Confidentiality – The editors must not disclose any information about a submitted manuscript to anyone other than the corresponding author, reviewers, potential reviewers, other editorial advisers, and the publisher, as appropriate. Additionally, the editors will make every effort to ensure the integrity of the blind review process by not revealing the identity of the reviewers.

Misconduct – Editors should act if they suspect misconduct, whether a paper is published or unpublished, and make all reasonable attempts to persist in obtaining a resolution to the problem. Editors should not reject papers based on suspicions; they should have proof of misconduct.

Disclosure and Conflicts of Interest – The editors must have a clear picture of a research’s funding sources. Editors should not allow any conflicts of interest between authors, reviewers and board members. Unpublished materials disclosed in a submitted manuscript must not be used in an editor’s own research without the express written consent of the author.

Fundamental Errors in Published Works – When an author discovers a significant error or inaccuracy in his/her own published work and reports it to journal, the editor will publish errata pages, make corrections or retract the paper as when needed. The editor will be guided by COPE’s Guidelines for Retracting Articles when con-sidering retracting, issuing an expressions of concern about, and issuing corrections pertaining to articles that have been published.
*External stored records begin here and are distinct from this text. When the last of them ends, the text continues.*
theorem encode_meets_row (i : Instr) : encode i &&& rowMask i = rowMatch i := by
  cases i with
  | nop => exact EncodeMatches.nop
  | expandEnc keylen => exact EncodeMatches.expandEnc keylen
  | expandDec keylen => exact EncodeMatches.expandDec keylen
  | encrypt => exact EncodeMatches.encrypt
  | decrypt => exact EncodeMatches.decrypt
  | clear => exact EncodeMatches.clear

theorem encode_holdsOperand {i : Instr} (h : i.wf = true) : HoldsOperand (encode i) i := by
  cases i with
  | nop | encrypt | decrypt | clear => trivial
  | expandEnc keylen | expandDec keylen => exact toNat_fieldKeylen_or_encodeKeylen rfl (of_decide_eq_true h)

theorem HoldsOperand.wf {i : Instr} (h : HoldsOperand v i) : i.wf = true := by
  cases i with
  | nop | encrypt | decrypt | clear => rfl
  | expandEnc keylen | expandDec keylen =>
    obtain rfl : (fieldKeylen v).toNat = keylen := h
    exact decide_eq_true (by omega)

/-- Only one word meets a command's row and holds its operand. -/
theorem word_eq_of_row {i : Instr} (hv : v &&& rowMask i = rowMatch i) (hw : w &&& rowMask i = rowMatch i)
    (hvop : HoldsOperand v i) (hwop : HoldsOperand w i) : v = w := by
  have hrow : v &&& rowMask i = w &&& rowMask i := hv.trans hw.symm
  cases i with
  | nop | encrypt | decrypt | clear => rwa [rowMask, and_fullMask, and_fullMask] at hrow
  | expandEnc keylen | expandDec keylen =>
    exact word_eq_of_expandMask_keylen hrow (BitVec.eq_of_toNat_eq (hvop.trans hwop.symm))

/-- The words that decode to a command: one where it is well formed, none otherwise. -/
theorem decode_eq_instr_iff_encode (v : Word) (i : Instr) : decode v = .instr i ↔ i.wf = true ∧ encode i = v := by
  rw [decode_eq_instr_iff_row]
  constructor
  · rintro ⟨hrow, hoperand⟩
    have hwf := hoperand.wf
    exact ⟨hwf, word_eq_of_row (encode_meets_row i) hrow (encode_holdsOperand hwf) hoperand⟩
  · rintro ⟨hwf, rfl⟩
    exact ⟨encode_meets_row i, encode_holdsOperand hwf⟩

end Sys2Proof

namespace Sys2Proof.Machine

variable {s : State}

/-! ### Acceptance and completion of a word (R57, R115, R116) -/

/-- A word offered while IDLE is accepted, whatever it decodes to (R115). -/
theorem busWrite_ctrl_idle (v : Word) (h : s.eng = .idle) : s.busWrite 0x00 v = s.accept v := by
  show s.offer v = s.accept v
  simp only [State.offer, h]

theorem complete_of_illegal {cmd : Word} {why : IllegalReason} {snap : Snap} (hd : decode cmd = .illegal why)
    (hb : s.eng = .busy snap) : complete cmd s = .next (s.raiseError .illegalCommand) := by
  simp only [complete, hd, completeIllegal, inFlight_busy _ hb]

end Sys2Proof.Machine

namespace Sys2Proof

open Sys2Proof.Laws Sys2Proof.Machine

/-! ### The obligations -/

/-- Settles O1: a well-formed command's word meets the command's row and holds its operand. -/
theorem decodeOfEncode : Obligations.DecodeOfEncode := fun i hwf =>
  (decode_eq_instr_iff_encode (encode i) i).mpr ⟨hwf, rfl⟩

/-- Settles O2: only one word meets a command's row and holds its operand. -/
theorem encodeOfDecode : Obligations.EncodeOfDecode := fun v i => (decode_eq_instr_iff_encode v i).mp

/-- Settles O3: R56's rows and R55's fields select the same words, and a word is illegal where no command has it. -/
theorem matchAndMaskSelectCommand : Obligations.MatchAndMaskSelectCommand := by
  intro v
  have row (i : Instr) (hoperand : HoldsOperand v i) : decode v = .instr i ↔ v &&& rowMask i = rowMatch i :=
    (decode_eq_instr_iff_row v i).trans (and_iff_left hoperand)
  refine ⟨row .nop trivial, row (.expandEnc _) rfl, row (.expandDec _) rfl, row .encrypt trivial,
    row .decrypt trivial, row .clear trivial, ?_⟩
  simp only [isIllegal_iff_no_instr, ne_eq, decode_eq_instr_iff_row]
  constructor
  · intro h
    exact ⟨fun hrow => h .nop ⟨hrow, trivial⟩, fun hrow => h (.expandEnc _) ⟨hrow, rfl⟩,
      fun hrow => h (.expandDec _) ⟨hrow, rfl⟩, fun hrow => h .encrypt ⟨hrow, trivial⟩,
      fun hrow => h .decrypt ⟨hrow, trivial⟩, fun hrow => h .clear ⟨hrow, trivial⟩⟩
  · rintro ⟨hnop, henc, hdec, hencrypt, hdecrypt, hclear⟩ i ⟨hrow, -⟩
    cases i with
    | nop => exact hnop hrow
    | expandEnc keylen => exact henc hrow
    | expandDec keylen => exact hdec hrow
    | encrypt => exact hencrypt hrow
    | decrypt => exact hdecrypt hrow
    | clear => exact hclear hrow

/-- Settles O4: acceptance does not decode the word, and an illegal word's completion only raises its error. -/
theorem illegalWordReportsCodeFour : Obligations.IllegalWordReportsCodeFour := by
  refine ⟨isIllegal_iff_fields, fun s v rest hm hi hr hidle => ?_, fun s snap why hm hb hd => ⟨?_, rfl⟩⟩
  · rw [step_of_write hm hi hr rfl, busWrite_ctrl_idle v (show s.inputTaken.eng = .idle from hidle)]
    rfl
  · rw [step_of_busy hm hb, complete_of_illegal hd (show s.turnTaken.eng = .busy snap from hb)]
    rfl

/-- Settles O5: the table's words are the encodings of its commands, but for two that no command has. -/
theorem sampleWordsDecode : Obligations.SampleWordsDecode :=
  ⟨decodeOfEncode .nop rfl, decodeOfEncode (.expandEnc 16) rfl, decodeOfEncode (.expandDec 24) rfl,
    decodeOfEncode (.expandDec 255) rfl, decodeOfEncode .encrypt rfl, decodeOfEncode .decrypt rfl,
    decodeOfEncode .clear rfl, by decide, by decide⟩

end Sys2Proof
end

section
/-! The obligations about the arithmetic, the tables and the transforms (40_primitives.md), and the rules they rest on:
gmul as a sum over the bits of its second factor (R64), the S-box as the affine map of the inverse (R65), the transforms
byte by byte (R68 to R73), and the column transforms as matrices over the field (R74, R75). -/

namespace Sys2Proof.Machine

/-! ### xtime is linear (R63) -/

@[simp] theorem xtime_zero : xtime 0#8 = 0#8 := rfl

/-- The two cases of R63 as one sum. -/
theorem xtime_eq_shift_xor (b : Byte) : xtime b = b <<< 1 ^^^ if b.getLsbD 7 then 0x1B#8 else 0#8 := by
  unfold xtime
  split_ifs <;> simp

theorem ite_bool_xor (p q : Bool) (x : Byte) :
    (if p ^^ q then x else 0#8) = (if p then x else 0#8) ^^^ (if q then x else 0#8) := by
  cases p <;> cases q <;> simp

@[simp] theorem xtime_xor (a b : Byte) : xtime (a ^^^ b) = xtime a ^^^ xtime b := by
  rw [xtime_eq_shift_xor, xtime_eq_shift_xor a, xtime_eq_shift_xor b, BitVec.shiftLeft_xor_distrib,
    BitVec.getLsbD_xor, ite_bool_xor]
  ac_rfl

/-- A byte is a polynomial in x (R62), so it is reached from 0 by Horner's steps. -/
theorem byte_induction {P : Byte → Prop} (zero : P 0#8) (mul_x : ∀ b, P b → P (xtime b))
    (add_one : ∀ b, P b → P (b ^^^ 1#8)) (b : Byte) : P b := by
  have horner : ∀ b : Byte, b ≠ 0#8 →
      (b >>> 1).toNat < b.toNat ∧ (b = xtime (b >>> 1) ∨ b = xtime (b >>> 1) ^^^ 1#8) := by decide
  induction hn : b.toNat using Nat.strong_induction_on generalizing b with
  | _ n ih =>
    by_cases hb : b = 0#8
    · exact hb ▸ zero
    · obtain ⟨hlt, h⟩ := horner b hb
      have hshift : P (xtime (b >>> 1)) := mul_x _ (ih _ (hn ▸ hlt) _ rfl)
      obtain h | h := h <;> rw [h]
      · exact hshift
      · exact add_one _ hshift

/-! ### The loop of gmul is a sum (R64) -/

/-- The sum of the multiples of `a` that the bits 0 .. n-1 of `b` select. -/
def gmulSum (a b : Byte) : Nat → Byte
  | 0 => 0#8
  | n + 1 => gmulSum a b n ^^^ if b.getLsbD n then xtime^[n] a else 0#8

theorem foldl_gmulStep (a b : Byte) (n : Nat) :
    (List.range n).foldl (gmulStep b) (0#8, a) = (gmulSum a b n, xtime^[n] a) := by
  induction n with
  | zero => rfl
  | succ n ih =>
    rw [List.range_succ, List.foldl_append, ih, Function.iterate_succ_apply']
    simp only [List.foldl_cons, List.foldl_nil, gmulStep, gmulSum]
    split_ifs <;> simp

theorem gmul_eq_sum (a b : Byte) : gmul a b = gmulSum a b 8 := by
  rw [gmul, foldl_gmulStep]

theorem gmulSum_xor (a b c : Byte) (n : Nat) : gmulSum a (b ^^^ c) n = gmulSum a b n ^^^ gmulSum a c n := by
  induction n with
  | zero => simp [gmulSum]
  | succ n ih =>
    rw [gmulSum, ih, BitVec.getLsbD_xor, ite_bool_xor, gmulSum, gmulSum]
    ac_rfl

/-- Shifting the second factor doubles every summand. -/
theorem gmulSum_shiftLeft (a b : Byte) {n : Nat} (hn : n < 8) :
    gmulSum a (b <<< 1) (n + 1) = xtime (gmulSum a b n) := by
  induction n with
  | zero => simp [gmulSum]
  | succ n ih =>
    have hbit : (b <<< 1).getLsbD (n + 1) = b.getLsbD n := by
      simp [BitVec.getLsbD_shiftLeft, hn, -BitVec.getLsbD_eq_getElem]
    rw [gmulSum, ih (by omega), hbit, gmulSum, xtime_xor, apply_ite xtime, xtime_zero, Function.iterate_succ_apply']

/-! ### gmul is a commutative, associative product (R64) -/

@[simp] theorem gmul_zero (a : Byte) : gmul a 0#8 = 0#8 := by simp [gmul_eq_sum, gmulSum]

@[simp] theorem gmul_one (a : Byte) : gmul a 1#8 = a := by simp [gmul_eq_sum, gmulSum]

@[simp] theorem gmul_xor (a b c : Byte) : gmul a (b ^^^ c) = gmul a b ^^^ gmul a c := by
  simp only [gmul_eq_sum, gmulSum_xor]

/-- `x^8 = x^4 + x^3 + x + 1`, the reduction by m(x) (R62). -/
theorem iterate_xtime_eight (a : Byte) : xtime^[8] a = gmul a 0x1B#8 := by decide +revert

/-- Doubling the second factor shifts it, and where bit 7 falls out the sum is reduced by m(x). -/
@[simp] theorem gmul_xtime (a b : Byte) : gmul a (xtime b) = xtime (gmul a b) := by
  have hshift : gmul a (b <<< 1) = xtime (gmulSum a b 7) := by
    rw [gmul_eq_sum, gmulSum_shiftLeft a b (by decide)]
  have htop : xtime (gmul a b) = xtime (gmulSum a b 7) ^^^ if b.getLsbD 7 then xtime (xtime^[7] a) else 0#8 := by
    rw [gmul_eq_sum, gmulSum, xtime_xor, apply_ite xtime, xtime_zero]
  rw [xtime_eq_shift_xor, gmul_xor, hshift, htop, apply_ite (gmul a), gmul_zero, ← iterate_xtime_eight,
    Function.iterate_succ_apply' xtime 7]

/-- Multiplication by `a` is the one map that keeps zero, commutes with xtime and adds `a` where its argument gains 1. -/
theorem gmul_eq_of_horner {a : Byte} {f : Byte → Byte} (zero : f 0#8 = 0#8) (mul_x : ∀ b, f (xtime b) = xtime (f b))
    (add_one : ∀ b, f (b ^^^ 1#8) = f b ^^^ a) (b : Byte) : gmul a b = f b := by
  induction b using byte_induction with
  | zero => rw [gmul_zero, zero]
  | mul_x b ih => rw [gmul_xtime, ih, mul_x]
  | add_one b ih => rw [gmul_xor, ih, gmul_one, add_one]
Editorial Independence / Relation with Publisher / Journal Owner (e.g., academic/professional society) – The relationship of editors to publishers and journal owners will be based on the principles of editorial independence. The economic and political realities of the journal should not influence an editors’ selection of submissions, but acceptance should be based on the quality of the publication and suitability for the readers rather than immediate financial, political or personal gain.

Commercial Issues (e.g., advertising, commercial supplements, tendering process) – Advertising or publishes sponsored supplements will not influence the quality of the journal nor will it affect editorial decisions.